8月の法話集 ~いっぴきのコオロギでも~
夏休みも終わりに近づき、子どもたちは、宿題の仕上げに大わらわのようです。
昆虫採集などが話題になる季節ですが、虫を取ることにことだけに夢中になり、育てるとか、標本にし役立たせるとかができない子どもが多いようですね。
そういえば、チョウチョが死んだまま捨てられている虫カゴを見かけます。夏の草原でチョウチョを追いかけたことなど、もうすっかり忘れているのでしょう。
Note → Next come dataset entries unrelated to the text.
-- ==== Sys2Proof/Machine/Ports.lean ====
section
/-! DEFINITION. The block's ports (30_encoding R116, R117): the level wires as functions of the state, and the strobes and data
words that one label puts on the ports, as a function of the label and the states before and after it. They hold no state of their
own and no rule reads them (entry 25). -/

namespace Sys2Proof.Machine

/-- The number that spells the fault record (60_exceptions R266). -/
def FaultRec.code : FaultRec → BitVec 8
  | .none => 0x00
  | .channelMismatch => 0x01

/-- `dtx_src`: 0 is `B0`, 1 is `B1`, 2 is `NONE` (30_encoding R116). -/
def dtxSrcWire : Option BufId → BitVec 2
  | some .b0 => 0
  | some .b1 => 1
  | none => 2

/-- The level wires of 30_encoding R116. -/
structure Wires where
  cmdReady : Bool
  dtxEn : Bool
  dtxSrc : BitVec 2
  dtxLen : Nat
  dtxRem : Nat
  dtxTcif : Bool
  serTc : Bool
  serTxe : Bool
  serTdr : Byte
  /-- 0 is receive, 1 is transmit -/
  serDe : Bool
  serRdr : Byte
  serRxne : Bool
  serIdle : Bool
  serOre : Bool
  drxEn : Bool
  drxRem : Nat
  cnt : List (BitVec 16)
  uif : List Bool
  deriving DecidableEq, Repr

/-- The level wires in a state. -/
def State.wires (s : State) : Wires :=
  { cmdReady := s.cmdReady
    dtxEn := s.tx.dtx.en, dtxSrc := dtxSrcWire s.tx.dtx.src, dtxLen := s.tx.dtx.len, dtxRem := s.tx.dtx.rem
    dtxTcif := s.tx.tcif, serTc := s.tx.tc, serTxe := s.tx.txe, serTdr := s.tx.tdr, serDe := s.tx.de = .tx
    serRdr := s.rx.rdr, serRxne := s.rx.rxne, serIdle := s.rx.idle, serOre := s.rx.ore
    drxEn := s.rx.drx.en, drxRem := s.rx.drx.rem
    cnt := s.pos.map (fun p => p.cnt), uif := s.pos.map (fun p => p.uif) }

/-- The strobes and data words of 30_encoding R116. -/
structure Strobes where
  /-- `resp`, `resp_valid` -/
  resp : Option RespWord
  /-- `diag`, `diag_valid` -/
  diag : Option (BitVec 8)
  cbNow : Bool
  evqPush : Bool
  evqPop : Bool
  dtxTcifClr : Bool
  /-- `dtx_addr`, `dtx_rdata` -/
  dtxRead : Option (Nat × Byte)
  serTdrWr : Bool
  serRxneClr : Bool
  serIdleClr : Bool
  serOreClr : Bool
  drxRemLoad : Bool
  /-- `drx_addr`, `drx_wdata`, `drx_wr` -/
  drxWrite : Option (Nat × Byte)
  /-- the tracker and the value of `cnt_load[t]`, `cnt_wdata[t]` -/
  cntLoad : Option (Nat × BitVec 16)
  /-- the tracker of `uif_clr[t]` -/
  uifClr : Option Nat
  deriving DecidableEq, Repr

/-- The last element of a log that has grown. -/
def grown {α : Type} (before after : List α) : Option α :=
  if before.length < after.length then after.getLast? else none

/-- The label is an `NCSTEP` that executes phase `p`. -/
def ncTakes (i : Instr) (s : State) (p : NcPhase) : Bool := i = .ncstep && s.ncstepReady && s.nc.pc = p

/-- The label is an `ICSTEP` that executes phase `p`. -/
def icTakes (i : Instr) (s : State) (p : IcPhase) : Bool := i = .icstep && s.icstepReady && s.ic.pc = p

/-- The label is an `INIT` that is accepted (44_init_config R250). -/
def initTakes (i : Instr) (s : State) : Bool :=
  match i with
  | .init _ _ _ => s.cmdReady && !s.uartInit
  | .write _ | .isbusy | .chkfrm | .setrxcb _ _ | .rxpop
  | .posinit _ | .initall | .setdir _ _ | .setpos _ _ | .getpos _
  | .ncstep | .icstep | .eqdisp | .dtxb | .ltc | .ltxe | .lineb _ | .drxb | .lidle | .cntup _ | .cntdn _
  | .irqtxc | .irqidle | .irqrxne | .irqore | .irqovf _ => false

/-- The block loads the receive engine's remaining count with `SCRATCHCAP`: an accepted `INIT` with `RX_MODE = DMA`
(44_init_config R250) and phase `I3` (41_receive R186). The reload in `DRXB` is the engine's own. -/
def drxRemLoads (i : Instr) (s : State) : Bool := (initTakes i s && s.cfg.rxMode = .dma) || icTakes i s .i3

/-- What the label `i`, taken in `s` and leading to `t`, puts on the ports. -/
def strobes (i : Instr) (s t : State) : Strobes :=
  { resp := grown s.obs.resp t.obs.resp
    diag := grown s.obs.diagLog t.obs.diagLog
    cbNow := grown s.obs.cbLog t.obs.cbLog = some .interrupt
    evqPush := s.evq < t.evq
    evqPop := t.evq < s.evq
    dtxTcifClr := icTakes i s .t1
    dtxRead :=
      if i = .dtxb then (grown s.obs.txStream t.obs.txStream).map (fun b => (s.tx.dtx.len - s.tx.dtx.rem, b)) else none
    serTdrWr := ncTakes i s .b2
    serRxneClr := s.rx.rxne && !t.rx.rxne
    serIdleClr := icTakes i s .i6
    serOreClr := icTakes i s .e1
    drxRemLoad := drxRemLoads i s
    drxWrite :=
      if i = .drxb && s.drxbReady then some (s.cfg.scratchCap - s.rx.drx.rem, s.rx.rdr) else none
    cntLoad := if ncTakes i s .s2 then some (s.nc.t, s.nc.e) else none
    uifClr := if icTakes i s .o2 then some s.ic.t else none }

end Sys2Proof.Machine
end

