/-! ### The other labels -/

theorem framed_ncPhase (hp : s.nc.op.hasPhase s.nc.pc = true) : Framed s (ncPhase s) := by
  cases hop : s.nc.op with
  | none => simp [hop, NcOp.hasPhase] at hp
  | write =>
    simp only [ncPhase, hop, writePhase]
    cases hpc : s.nc.pc with
    | w0 | b0 => exact .ite (fun _ => (Frame.refl s).respond _ _) fun _ => (Frame.refl s).setNcPc _
    | ws =>
      refine .ite (fun _ => .setNcPc ?_ _) fun _ => .of rfl rfl rfl (fun _ => rfl) rfl
      exact .of (by simp) (by simp) (by simp) (mem_setBuf_keep _ _ _ _) (by simp)
    | w1 | w5 => exact (Frame.setBuf s _ _ _).setNcPc _
    | w2 | b1 => exact .of rfl rfl rfl (fun _ => rfl) rfl
    | w3 => exact framed_phaseW3 hop hpc
    | w4 => exact .ite (fun _ => (Frame.refl s).setNcPc _) fun _ => .of rfl rfl rfl (fun _ => rfl) rfl
    | b2 => exact framed_phaseB2 hop hpc
    | s1 | s2 | g1 | g2 => exact .refl s
  | setpos =>
    simp only [ncPhase, hop]
    cases s.nc.pc with
    | s1 =>
      simp only [phaseS1]
      cases s.tracker? s.nc.t with
      | none => exact .refl s
      | some p => exact .of rfl rfl List.length_set (fun _ => rfl) rfl
    | s2 =>
      simp only [phaseS2]
      cases s.tracker? s.nc.t with
      | none => exact .refl s
      | some p => exact (Frame.setTracker s _ _).respond _ _
    | _ => exact .refl s
  | getpos =>
    simp only [ncPhase, hop]
    cases s.nc.pc with
    | g1 =>
      simp only [phaseG1]
      cases s.tracker? s.nc.t with
      | none => exact .refl s
      | some p => exact .of rfl rfl rfl (fun _ => rfl) rfl
    | g2 =>
      simp only [phaseG2]
      cases s.tracker? s.nc.t with
      | none => exact .refl s
      | some p => exact (Frame.refl s).respond _ _
    | _ => exact .refl s

theorem framed_icPhase (hp : s.ic.h.hasPhase s.ic.pc = true) : Framed s (icPhase s) := by
  have hh := (hasPhase_iff _ _).mp hp
  cases hpc : s.ic.pc <;> rw [hpc] at hh <;> simp only [icPhase, hpc]
  case t2 => exact framed_phaseT2 hh hpc
  case t3 => exact (Frame.setBuf s _ _ _).setIcPc _
  case t4 => exact .ite (fun _ => .of rfl rfl rfl (fun _ => rfl) rfl) fun _ => (Frame.refl s).setIcPc _
  case t6 =>
    unfold phaseT6
    cases s.tx.hd <;> exact .of rfl rfl rfl (fun _ => rfl) rfl
  case i4 => exact framed_phaseI4 hh hpc
  case i7 =>
    unfold phaseI7
    cases s.rx.cbReg <;> cases s.rx.qAtt <;> exact .of rfl rfl rfl (fun _ => rfl) rfl
  case n1 => exact framed_phaseN1
  case o1 | o2 =>
    simp only [phaseO1, phaseO2]
    cases s.tracker? s.ic.t with
    | none => exact .refl s
    | some p => exact .of rfl rfl List.length_set (fun _ => rfl) rfl
  case t1 | t5 | i1 | i2 | i3 | i5 | i6 | e1 => exact .of rfl rfl rfl (fun _ => rfl) rfl

theorem framed_exec (i : Instr) (s : State) : Framed s (exec i s) := by
  cases i with
  | init baud parity hd =>
    refine .whenReady (.refl s) fun _ => .ite (fun _ => trivial) fun _ => ?_
    exact .of rfl rfl rfl (fun _ => rfl) rfl
  | write n =>
    refine .whenReady (.refl s) fun _ => .needsUart (.guarded (.refl s) fun _ => ?_)
    exact .of rfl rfl rfl (fun _ => rfl) rfl
  | isbusy => exact .whenReady (.refl s) fun _ => .needsUart ((Frame.refl s).respond _ _)
  | chkfrm =>
    refine .whenReady (.refl s) fun _ => .needsUart (.ite (fun _ => ?_) fun _ => (Frame.refl s).respond _ _)
    exact .of rfl rfl rfl (fun _ => rfl) rfl
  | setrxcb cb q => exact .whenReady (.refl s) fun _ => .of rfl rfl rfl (fun _ => rfl) rfl
  | rxpop => exact framed_execRxpop
  | posinit t =>
    refine .trackerCommand (.refl s) (fun _ => (Frame.refl s).respond _ _) fun _ _ => ?_
    obtain ⟨l, hl, hn⟩ := markInited_eq s t.toNat
    rw [hl]
    exact .of rfl rfl hn (fun _ => rfl) rfl
  | initall =>
    refine .whenReady (.refl s) fun _ => .ite (fun _ => .of rfl rfl rfl (fun _ => rfl) rfl) fun _ => ?_
    obtain ⟨l, hl, hn⟩ := foldl_markInited_eq (s.reg.slots.take s.reg.n) s
    rw [hl]
    exact .of rfl rfl hn (fun _ => rfl) rfl
  | setdir t sign =>
    exact .trackerCommand (.refl s) (fun _ => (Frame.refl s).respond _ _) fun _ _ => (Frame.setTracker s _ _).respond _ _
  | setpos t target | getpos t =>
    refine .trackerCommand (.refl s) (fun _ => (Frame.refl s).respond _ _) fun _ _ => .needsInited ?_
    exact .of rfl rfl rfl (fun _ => rfl) rfl
  | ncstep => exact .guarded (.refl s) fun hr => framed_ncPhase (hasPhase_of_ncstepReady hr)
  | icstep => exact .guarded (.refl s) fun hr => framed_icPhase (hasPhase_of_icstepReady hr)
  | dtxb => exact framed_execDtxb
  | drxb => exact framed_execDrxb
  | eqdisp | ltc | ltxe | lidle => exact .guarded (.refl s) fun _ => .of rfl rfl rfl (fun _ => rfl) rfl
  | lineb b =>
    refine .guarded (.refl s) fun _ => .ite (fun _ => ?_) fun _ => ?_
    · exact .of rfl rfl rfl (fun _ => rfl) rfl
    · exact .of rfl rfl rfl (fun _ => rfl) rfl
  | cntup t | cntdn t => exact .trackerEvent fun _ => .guarded (.refl s) fun _ => .setTracker s _ _
  | irqtxc | irqidle | irqrxne | irqore => exact .guarded (.refl s) fun _ => .enterHandler s _ _
  | irqovf t => exact .trackerEvent fun _ => .guarded (.refl s) fun _ => .of rfl rfl rfl (fun _ => rfl) rfl

end Sys2Proof.Machine

/-! ## The receive invariant (10_state R59 (c), (d); 41_receive R185). -/

namespace Sys2Proof.Machine

variable {s t : State}

/-! ### What leaves the receive side -/

/-- `t` has the receive side and the interrupt-context sequencer of `s`. -/
structure KeepsReceive (s t : State) : Prop where
  cfg : t.cfg = s.cfg
  rx : t.rx = s.rx
  ic : t.ic = s.ic

theorem KeepsReceive.receiveOk (k : KeepsReceive s t) (h : ReceiveOk s) : ReceiveOk t := by
  obtain ⟨hc, hr, hi⟩ := k
  have hscr := fun a => (written_rx_congr hr a).1
  have hring := fun a => (written_rx_congr hr a).2
  exact {
    cap := by simpa only [hc] using h.cap
    remLow := by simpa only [hr] using h.remLow
    remHigh := by simpa only [hc, hr] using h.remHigh
    stored := by simpa only [hc, hr, hscr] using h.stored
    length := by simpa only [hc, hi, hscr] using h.length
    wr := by simpa only [hc, hr] using h.wr
    rd := by simpa only [hc, hr] using h.rd
    ring := by simpa only [hc, hr, hring] using h.ring
    handlerPhase := by simpa only [hi] using h.handlerPhase }
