-- ==== Sys2Proof/Syntax.lean ====
section
/-! DEFINITION. What can be written to the block: its four commands, the host's operations, and the names of the
registers and table fields of the address map. -/

namespace Sys2Proof

/-- The commands, one constructor per row of the opcode table (30 R121). No command has an operand field (30 R123). -/
inductive Instr where
  /-- 0x00, 45 R321. -/
  | nop
  /-- 0x01, 44 R283. -/
  | preint
  /-- 0x02, 45 R322. -/
  | render
  /-- 0x03, 45 R333. -/
  | advance
deriving DecidableEq, Repr

/-- The OPCODE field of a command (30 R121). -/
def Instr.opcode : Instr → BitVec 8
  | .nop => 0x00#8
  | .preint => 0x01#8
  | .render => 0x02#8
  | .advance => 0x03#8

namespace Machine

/-- What the host does, in program order (20 R82, R88; 30 R131; 70 R425). No width but 32 bits exists. -/
inductive HostOp where
  /-- `MemRead(addr, 4)`. -/
  | read (addr : Word)
  /-- `MemWrite(addr, 4, v)`. -/
  | write (addr v : Word)
  /-- `WAIT`: read STATUS again and again until its bit 0 reads 0. -/
  | wait
  /-- Read STATUS once, and stop if it shows HALTED (70 R425). -/
  | stopIfHalted
deriving DecidableEq, Repr

/-- What a transaction returns (20 R82). -/
inductive BusReply where
  /-- `OK(v)` of a read. -/
  | data (v : Word)
  /-- `OK` of a write. -/
  | ok
  /-- The response to a misaligned or unmapped access, or a write to a read-only region (20 R83, R86). -/
  | busErr
deriving DecidableEq, Repr

/-- The named registers, in the order of their offsets (10 R33). -/
inductive Reg where
  | cmd | status | hTotal | vTotal | hDisplay | vDisplay | vsyncHz
  | dotclockLo | dotclockHi | framePixels | threads | mode
  | osc0Ctrl | osc0Ppp | osc0Start | osc1Ctrl | osc1Ppp | osc1Start
  | sampleRate | pcmFormat | sampleCount | fmDevPpp | fmDevScale | fmSeed
  | errCode | errIndex | errSample | cfgTableDepth | cfgMaxPixels | cfgMaxLanes
deriving DecidableEq, Repr

/-- The access types of registers (10 R34). RAZ/WI offsets have no `Reg`. -/
inductive Access where
  | rw | ro | wo | w1c
deriving DecidableEq, Repr

/-- The four fields of an integrated-table entry (30 R125). -/
inductive TblField where
  | raw | inc | cum | start
deriving DecidableEq, Repr

/-- What a host address names (20 R80, R83, R86, R87). -/
inductive Target where
  /-- `addr[1:0]` is not 0. -/
  | misaligned
  /-- Outside every region. -/
  | unmapped
  /-- A named register. -/
  | reg (r : Reg)
  /-- An offset of the register block that names no register. -/
  | reserved
  /-- The word at byte offset `o` of sample RAM. -/
  | sram (o : Nat)
  /-- Field `f` of entry `k` of the table window. -/
  | tbl (k : Nat) (f : TblField)
  /-- Pixel word `v` of the frame buffer. -/
  | fb (v : Nat)
deriving DecidableEq, Repr

/-- The waveforms (10 R39). -/
inductive Wave where
  | sine | square
deriving DecidableEq, Repr

/-- The signal sources that `MODE.SRC` names; 5 to 7 are reserved and name none (10 R38). -/
inductive Source where
  | carrier | info | pcm | am | fm
deriving DecidableEq, Repr

/-- The PCM encodings that `PCM_FORMAT.FMT` names (10 R40). -/
inductive PcmFormat where
  | u8 | s16le
deriving DecidableEq, Repr

/-- The error codes other than NONE: these four and no other, none of them for an error of the host's loader (60 R380, R390). -/
inductive ErrorCode where
  | cmd | config | seq | range
deriving DecidableEq, Repr

end Machine

end Sys2Proof
end

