/-! ## Registers -/

/-- 10 R33, 20 R87: each register by its name, with its offset, its access type, the bits of its RW fields, and what it reads
after reset; and a bus read at its offset gives what the register reads, in every state. -/
def Obligations.RegisterMapIsTheTable : Prop :=
  (∀ s (r : Reg), busRead (BitVec.ofNat 32 r.offset) s = (.data (readReg r s), s)) ∧
  Reg.all.map (fun r => (r, r.offset, r.access, r.fieldMask, readReg r State.reset)) =
    [ (.cmd, 0x000, .wo, 0, 0), (.status, 0x004, .w1c, 0, 0), (.hTotal, 0x008, .rw, 0xFFFF, 0),
      (.vTotal, 0x00C, .rw, 0xFFFF, 0), (.hDisplay, 0x010, .rw, 0xFFFF, 0), (.vDisplay, 0x014, .rw, 0xFFFF, 0),
      (.vsyncHz, 0x018, .rw, 0xFFFF, 0), (.dotclockLo, 0x01C, .ro, 0, 0), (.dotclockHi, 0x020, .ro, 0, 0),
      (.framePixels, 0x024, .ro, 0, 0), (.threads, 0x028, .rw, 0xFF, 0), (.mode, 0x02C, .rw, 0xF, 0),
      (.osc0Ctrl, 0x030, .rw, 1, 0), (.osc0Ppp, 0x034, .rw, 0xFFFFFFFF, 0), (.osc0Start, 0x038, .rw, 0xFFFFFFFF, 0),
      (.osc1Ctrl, 0x03C, .rw, 1, 0), (.osc1Ppp, 0x040, .rw, 0xFFFFFFFF, 0), (.osc1Start, 0x044, .rw, 0xFFFFFFFF, 0),
      (.sampleRate, 0x048, .rw, 0xFFFFFFFF, 0), (.pcmFormat, 0x04C, .rw, 1, 0), (.sampleCount, 0x050, .rw, 0x1FFFF, 0),
      (.fmDevPpp, 0x054, .rw, 0xFFFFFFFF, 0), (.fmDevScale, 0x058, .rw, 0xFFFFFFFF, 0), (.fmSeed, 0x05C, .rw, 0xFFFFFFFF, 0),
      (.errCode, 0x060, .ro, 0, 0), (.errIndex, 0x064, .ro, 0, 0), (.errSample, 0x068, .ro, 0, 0),
      (.cfgTableDepth, 0x06C, .ro, 0, 0x00010000), (.cfgMaxPixels, 0x070, .ro, 0, 0x00400000),
      (.cfgMaxLanes, 0x074, .ro, 0, 0x00000010) ]

/-- 10 R33, R34, R35: the RW register at each offset, the field of State that takes each bit of an accepted write, with no other
field changed, and what it reads in every state. A write drops the bits outside its fields, a read gives 0 there; every other
register but STATUS and those computed from the geometry reads as before, and nothing but the registers and TABLE_VALID changes. -/
def Obligations.RwRegisterReadsBackItsField : Prop :=
  (∀ s (r : Reg) v, r.access = .rw → s.ctrl.busy = false →
    ∃ t, busWrite (BitVec.ofNat 32 r.offset) v s = (.ok, t) ∧
      t = { s with regs := t.regs, tableValid := t.tableValid } ∧
      busRead (BitVec.ofNat 32 r.offset) t = (.data (v &&& r.fieldMask), t) ∧
      ∀ q, q ≠ r → q ∉ [.status, .dotclockLo, .dotclockHi, .framePixels] → readReg q t = readReg q s) ∧
  ∀ (s : State) (g : Regs) (v : Word), g = s.regs →
    ∀ row ∈ ([
        (0x008, { g with hTotal := v.extractLsb' 0 16 }, 0#16 ++ g.hTotal),
        (0x00C, { g with vTotal := v.extractLsb' 0 16 }, 0#16 ++ g.vTotal),
        (0x010, { g with hDisplay := v.extractLsb' 0 16 }, 0#16 ++ g.hDisplay),
        (0x014, { g with vDisplay := v.extractLsb' 0 16 }, 0#16 ++ g.vDisplay),
        (0x018, { g with vsyncHz := v.extractLsb' 0 16 }, 0#16 ++ g.vsyncHz),
        (0x028, { g with threads := v.extractLsb' 0 8 }, 0#24 ++ g.threads),
        (0x02C, { g with src := v.extractLsb' 0 3, amInfo := v.extractLsb' 3 1 }, 0#28 ++ g.amInfo ++ g.src),
        (0x030, { g with osc0 := { g.osc0 with wave := v.extractLsb' 0 1 } }, 0#31 ++ g.osc0.wave),
        (0x034, { g with osc0 := { g.osc0 with ppp := v } }, g.osc0.ppp),
        (0x038, { g with osc0 := { g.osc0 with start := v } }, g.osc0.start),
        (0x03C, { g with osc1 := { g.osc1 with wave := v.extractLsb' 0 1 } }, 0#31 ++ g.osc1.wave),
        (0x040, { g with osc1 := { g.osc1 with ppp := v } }, g.osc1.ppp),
        (0x044, { g with osc1 := { g.osc1 with start := v } }, g.osc1.start),
        (0x048, { g with sampleRate := v }, g.sampleRate),
        (0x04C, { g with pcmFormat := v.extractLsb' 0 1 }, 0#31 ++ g.pcmFormat),
        (0x050, { g with sampleCount := v.extractLsb' 0 17 }, 0#15 ++ g.sampleCount),
        (0x054, { g with fmDevPpp := v }, g.fmDevPpp),
        (0x058, { g with fmDevScale := v }, g.fmDevScale),
        (0x05C, { g with fmSeed := v }, g.fmSeed) ] : List (Word × Regs × Word)),
      busRead row.1 s = (.data row.2.2, s) ∧
      (s.ctrl.busy = false → ∃ t, busWrite row.1 v s = (.ok, t) ∧
        t = { s with regs := row.2.1, tableValid := t.tableValid })

/-- 10 R33, R34, 20 R87, R90, 60 R388: in every state, a write to an RO register or to a reserved offset is answered OK and ignored;
an error register and a CFG register read their own value; a reserved offset reads 0, and CMD reads 0. -/
def Obligations.ReadOnlyAndReservedIgnoreWrites : Prop :=
  (∀ s (r : Reg) v, r.access = .ro → busWrite (BitVec.ofNat 32 r.offset) v s = (.ok, s)) ∧
  (∀ s : State,
    busRead 0x00000060#32 s = (.data (0#28 ++ s.regs.errCode), s) ∧
    busRead 0x00000064#32 s = (.data s.regs.errIndex, s) ∧
    busRead 0x00000068#32 s = (.data s.regs.errSample, s) ∧
    busRead 0x0000006C#32 s = (.data s.regs.cfg.tableDepth, s) ∧
    busRead 0x00000070#32 s = (.data s.regs.cfg.maxPixels, s) ∧
    busRead 0x00000074#32 s = (.data s.regs.cfg.maxLanes, s)) ∧
  (∀ s a v, a.toNat % 4 = 0 → 0x078 ≤ a.toNat → a.toNat < 0x1000 →
    busWrite a v s = (.ok, s) ∧ busRead a s = (.data 0, s)) ∧
  ∀ s, busRead 0x00000000#32 s = (.data 0, s)

/-- 20 R90: while BUSY, a write to an RW register or to SRAM is answered OK, sets BUSY_WRITE and changes nothing else. -/
def Obligations.BusyDropsWrites : Prop :=
  ∀ s v, s.ctrl.busy = true →
    (∀ r : Reg, r.access = .rw → busWrite (BitVec.ofNat 32 r.offset) v s = (.ok, { s with busyWrite := true })) ∧
    ∀ a, a.toNat % 4 = 0 → 0x00100000 ≤ a.toNat → a.toNat + 4 ≤ 0x00100000 + 2 * s.regs.tableDepth →
      busWrite a v s = (.ok, { s with busyWrite := true })

/-- 10 R34: in every state, a write to STATUS clears BUSY_WRITE if bit 8 is 1 and CMD_REJECT if bit 9 is 1, and does nothing
else. -/
def Obligations.StatusFlagsClearOnOne : Prop :=
  ∀ s (v : Word), busWrite 0x00000004#32 v s = (.ok, { s with
    busyWrite := if v.toNat / 2 ^ 8 % 2 = 1 then false else s.busyWrite
    cmdReject := if v.toNat / 2 ^ 9 % 2 = 1 then false else s.cmdReject })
小さな虫の命のことなんて、心にとめることさえしないのでしょう。
小さな虫の命といえば、仏教詩人・坂村真民さんの詩のの一節が思い出されます。
二度とない人生だから
一匹のこおろぎでも
ふみころさないように
こころしてゆこう どんなにか
よろこぶことだろう
一匹のこおろぎの命をたいせつにする詩人の深い愛を、私たちも持ちたいものです。
小林一茶の句です。
ねがえりをするぞ そこのけ キリギリス
お釈迦様は、生きとし生けるものすべての命の尊さを説かれました。特に私たちアジア人の多くは農耕民族で、常に自然と共同生活をしてきたからこそ、われら人間も生かされてきたのですね。
このことを思うとき、"一匹のこおろぎでも踏み殺さないように心してゆこう"の一句が、とても重く感じてなりません。